-- ==== Sys2Proof/Laws/State.lean ====
section
/-! SUPPORT. One lemma for each field of State and each update: what the update leaves in it. -/

namespace Sys2Proof.Machine

/-! ### setPort -/

@[simp] theorem State.setPort_time (s : State) (p : Nat) (v : Port) : (s.setPort p v).time = s.time := rfl
@[simp] theorem State.setPort_pending (s : State) (p : Nat) (v : Port) : (s.setPort p v).pending = s.pending := rfl
@[simp] theorem State.setPort_out (s : State) (p : Nat) (v : Port) : (s.setPort p v).out = s.out := rfl
@[simp] theorem State.setPort_freeCtr (s : State) (p : Nat) (v : Port) : (s.setPort p v).freeCtr = s.freeCtr := rfl
@[simp] theorem State.setPort_ports (s : State) (p : Nat) (v : Port) : (s.setPort p v).ports = tabSet s.ports p v := rfl
@[simp] theorem State.setPort_halls (s : State) (p : Nat) (v : Port) : (s.setPort p v).halls = s.halls := rfl
@[simp] theorem State.setPort_mirror (s : State) (p : Nat) (v : Port) : (s.setPort p v).mirror = s.mirror := rfl
@[simp] theorem State.setPort_trs (s : State) (p : Nat) (v : Port) : (s.setPort p v).trs = s.trs := rfl
@[simp] theorem State.setPort_encs (s : State) (p : Nat) (v : Port) : (s.setPort p v).encs = s.encs := rfl
@[simp] theorem State.setPort_hdrs (s : State) (p : Nat) (v : Port) : (s.setPort p v).hdrs = s.hdrs := rfl
@[simp] theorem State.setPort_portErr (s : State) (p : Nat) (v : Port) : (s.setPort p v).portErr = s.portErr := rfl
@[simp] theorem State.setPort_sel (s : State) (p : Nat) (v : Port) : (s.setPort p v).sel = s.sel := rfl
@[simp] theorem State.setPort_latch (s : State) (p : Nat) (v : Port) : (s.setPort p v).latch = s.latch := rfl
@[simp] theorem State.setPort_root (s : State) (p : Nat) (v : Port) : (s.setPort p v).root = s.root := rfl
@[simp] theorem State.setPort_modState (s : State) (p : Nat) (v : Port) : (s.setPort p v).modState = s.modState := rfl
@[simp] theorem State.setPort_prevState (s : State) (p : Nat) (v : Port) : (s.setPort p v).prevState = s.prevState := rfl
@[simp] theorem State.setPort_loftAt (s : State) (p : Nat) (v : Port) : (s.setPort p v).loftAt = s.loftAt := rfl
@[simp] theorem State.setPort_ledger (s : State) (p : Nat) (v : Port) : (s.setPort p v).ledger = s.ledger := rfl
@[simp] theorem State.setPort_ledgerNo (s : State) (p : Nat) (v : Port) : (s.setPort p v).ledgerNo = s.ledgerNo := rfl
@[simp] theorem State.setPort_ledgerFull (s : State) (p : Nat) (v : Port) : (s.setPort p v).ledgerFull = s.ledgerFull := rfl
@[simp] theorem State.setPort_barnQ (s : State) (p : Nat) (v : Port) : (s.setPort p v).barnQ = s.barnQ := rfl
@[simp] theorem State.setPort_sealUsed (s : State) (p : Nat) (v : Port) : (s.setPort p v).sealUsed = s.sealUsed := rfl
@[simp] theorem State.setPort_excLog (s : State) (p : Nat) (v : Port) : (s.setPort p v).excLog = s.excLog := rfl
@[simp] theorem State.setPort_ledgerKey (s : State) (p : Nat) (v : Port) : (s.setPort p v).ledgerKey = s.ledgerKey := rfl
@[simp] theorem State.setPort_copies (s : State) (p : Nat) (v : Port) : (s.setPort p v).copies = s.copies := rfl
@[simp] theorem State.setPort_images (s : State) (p : Nat) (v : Port) : (s.setPort p v).images = s.images := rfl
@[simp] theorem State.setPort_pkeQ (s : State) (p : Nat) (v : Port) : (s.setPort p v).pkeQ = s.pkeQ := rfl
@[simp] theorem State.setPort_sheafDocs (s : State) (p : Nat) (v : Port) : (s.setPort p v).sheafDocs = s.sheafDocs := rfl
@[simp] theorem State.setPort_sheafMs (s : State) (p : Nat) (v : Port) : (s.setPort p v).sheafMs = s.sheafMs := rfl
@[simp] theorem State.setPort_signCnt (s : State) (p : Nat) (v : Port) : (s.setPort p v).signCnt = s.signCnt := rfl
@[simp] theorem State.setPort_dropSheaf (s : State) (p : Nat) (v : Port) : (s.setPort p v).dropSheaf = s.dropSheaf := rfl
@[simp] theorem State.setPort_dropImage (s : State) (p : Nat) (v : Port) : (s.setPort p v).dropImage = s.dropImage := rfl
@[simp] theorem State.setPort_areaHigh (s : State) (p : Nat) (v : Port) : (s.setPort p v).areaHigh = s.areaHigh := rfl
@[simp] theorem State.setPort_lpRefused (s : State) (p : Nat) (v : Port) : (s.setPort p v).lpRefused = s.lpRefused := rfl
@[simp] theorem State.setPort_lpLate (s : State) (p : Nat) (v : Port) : (s.setPort p v).lpLate = s.lpLate := rfl
@[simp] theorem State.setPort_lpForced (s : State) (p : Nat) (v : Port) : (s.setPort p v).lpForced = s.lpForced := rfl
@[simp] theorem State.setPort_healCopies (s : State) (p : Nat) (v : Port) : (s.setPort p v).healCopies = s.healCopies := rfl
@[simp] theorem State.setPort_engines (s : State) (p : Nat) (v : Port) : (s.setPort p v).engines = s.engines := rfl
@[simp] theorem State.setPort_descs (s : State) (p : Nat) (v : Port) : (s.setPort p v).descs = s.descs := rfl
@[simp] theorem State.setPort_outBlocks (s : State) (p : Nat) (v : Port) : (s.setPort p v).outBlocks = s.outBlocks := rfl
@[simp] theorem State.setPort_gran (s : State) (p : Nat) (v : Port) : (s.setPort p v).gran = s.gran := rfl
@[simp] theorem State.setPort_kjournal (s : State) (p : Nat) (v : Port) : (s.setPort p v).kjournal = s.kjournal := rfl
@[simp] theorem State.setPort_kRecNo (s : State) (p : Nat) (v : Port) : (s.setPort p v).kRecNo = s.kRecNo := rfl
@[simp] theorem State.setPort_kstore (s : State) (p : Nat) (v : Port) : (s.setPort p v).kstore = s.kstore := rfl
@[simp] theorem State.setPort_kOpen (s : State) (p : Nat) (v : Port) : (s.setPort p v).kOpen = s.kOpen := rfl
@[simp] theorem State.setPort_enrols (s : State) (p : Nat) (v : Port) : (s.setPort p v).enrols = s.enrols := rfl
@[simp] theorem State.setPort_certs (s : State) (p : Nat) (v : Port) : (s.setPort p v).certs = s.certs := rfl
@[simp] theorem State.setPort_att (s : State) (p : Nat) (v : Port) : (s.setPort p v).att = s.att := rfl
@[simp] theorem State.setPort_puf (s : State) (p : Nat) (v : Port) : (s.setPort p v).puf = s.puf := rfl
@[simp] theorem State.setPort_otp (s : State) (p : Nat) (v : Port) : (s.setPort p v).otp = s.otp := rfl
@[simp] theorem State.setPort_stageEn (s : State) (p : Nat) (v : Port) : (s.setPort p v).stageEn = s.stageEn := rfl
@[simp] theorem State.setPort_diffCopy (s : State) (p : Nat) (v : Port) : (s.setPort p v).diffCopy = s.diffCopy := rfl
@[simp] theorem State.setPort_defConf (s : State) (p : Nat) (v : Port) : (s.setPort p v).defConf = s.defConf := rfl
@[simp] theorem State.setPort_brnReady (s : State) (p : Nat) (v : Port) : (s.setPort p v).brnReady = s.brnReady := rfl
@[simp] theorem State.setPort_maxPe (s : State) (p : Nat) (v : Port) : (s.setPort p v).maxPe = s.maxPe := rfl
@[simp] theorem State.setPort_badBlocks (s : State) (p : Nat) (v : Port) : (s.setPort p v).badBlocks = s.badBlocks := rfl
@[simp] theorem State.setPort_manSlots (s : State) (p : Nat) (v : Port) : (s.setPort p v).manSlots = s.manSlots := rfl
@[simp] theorem State.setPort_kept (s : State) (p : Nat) (v : Port) : (s.setPort p v).kept = s.kept := rfl
@[simp] theorem State.setPort_keptNo (s : State) (p : Nat) (v : Port) : (s.setPort p v).keptNo = s.keptNo := rfl
@[simp] theorem State.setPort_ulog (s : State) (p : Nat) (v : Port) : (s.setPort p v).ulog = s.ulog := rfl
@[simp] theorem State.setPort_uRecNo (s : State) (p : Nat) (v : Port) : (s.setPort p v).uRecNo = s.uRecNo := rfl
@[simp] theorem State.setPort_act (s : State) (p : Nat) (v : Port) : (s.setPort p v).act = s.act := rfl
@[simp] theorem State.setPort_wdnMan (s : State) (p : Nat) (v : Port) : (s.setPort p v).wdnMan = s.wdnMan := rfl
@[simp] theorem State.setPort_revCopies (s : State) (p : Nat) (v : Port) : (s.setPort p v).revCopies = s.revCopies := rfl
@[simp] theorem State.setPort_wslots (s : State) (p : Nat) (v : Port) : (s.setPort p v).wslots = s.wslots := rfl
@[simp] theorem State.setPort_depRecs (s : State) (p : Nat) (v : Port) : (s.setPort p v).depRecs = s.depRecs := rfl
@[simp] theorem State.setPort_depAsked (s : State) (p : Nat) (v : Port) : (s.setPort p v).depAsked = s.depAsked := rfl
@[simp] theorem State.setPort_depSent (s : State) (p : Nat) (v : Port) : (s.setPort p v).depSent = s.depSent := rfl
@[simp] theorem State.setPort_retained (s : State) (p : Nat) (v : Port) : (s.setPort p v).retained = s.retained := rfl
@[simp] theorem State.setPort_loft (s : State) (p : Nat) (v : Port) : (s.setPort p v).loft = s.loft := rfl
@[simp] theorem State.setPort_wwd (s : State) (p : Nat) (v : Port) : (s.setPort p v).wwd = s.wwd := rfl
@[simp] theorem State.setPort_lwd (s : State) (p : Nat) (v : Port) : (s.setPort p v).lwd = s.lwd := rfl
@[simp] theorem State.setPort_sessions (s : State) (p : Nat) (v : Port) : (s.setPort p v).sessions = s.sessions := rfl
@[simp] theorem State.setPort_xng (s : State) (p : Nat) (v : Port) : (s.setPort p v).xng = s.xng := rfl
@[simp] theorem State.setPort_svc (s : State) (p : Nat) (v : Port) : (s.setPort p v).svc = s.svc := rfl
@[simp] theorem State.setPort_pwr (s : State) (p : Nat) (v : Port) : (s.setPort p v).pwr = s.pwr := rfl
@[simp] theorem State.setPort_env (s : State) (p : Nat) (v : Port) : (s.setPort p v).env = s.env := rfl
@[simp] theorem State.setPort_shutter (s : State) (p : Nat) (v : Port) : (s.setPort p v).shutter = s.shutter := rfl
@[simp] theorem State.setPort_lpStage (s : State) (p : Nat) (v : Port) : (s.setPort p v).lpStage = s.lpStage := rfl
@[simp] theorem State.setPort_lpResult (s : State) (p : Nat) (v : Port) : (s.setPort p v).lpResult = s.lpResult := rfl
■ ■ ■ ■ ■
Required work:
All lines from the beginning of the entries through the line marked "s.freeCtr := rfl" are to be output exactly; nothing else belongs in the answer.

Worked solution:
-- ==== Sys2Proof/Laws/State.lean ====
section
/-! SUPPORT. One lemma for each field of State and each update: what the update leaves in it. -/

namespace Sys2Proof.Machine

/-! ### setPort -/

@[simp] theorem State.setPort_time (s : State) (p : Nat) (v : Port) : (s.setPort p v).time = s.time := rfl
@[simp] theorem State.setPort_pending (s : State) (p : Nat) (v : Port) : (s.setPort p v).pending = s.pending := rfl
@[simp] theorem State.setPort_out (s : State) (p : Nat) (v : Port) : (s.setPort p v).out = s.out := rfl
@[simp] theorem State.setPort_freeCtr (s : State) (p : Nat) (v : Port) : (s.setPort p v).freeCtr = s.freeCtr := rfl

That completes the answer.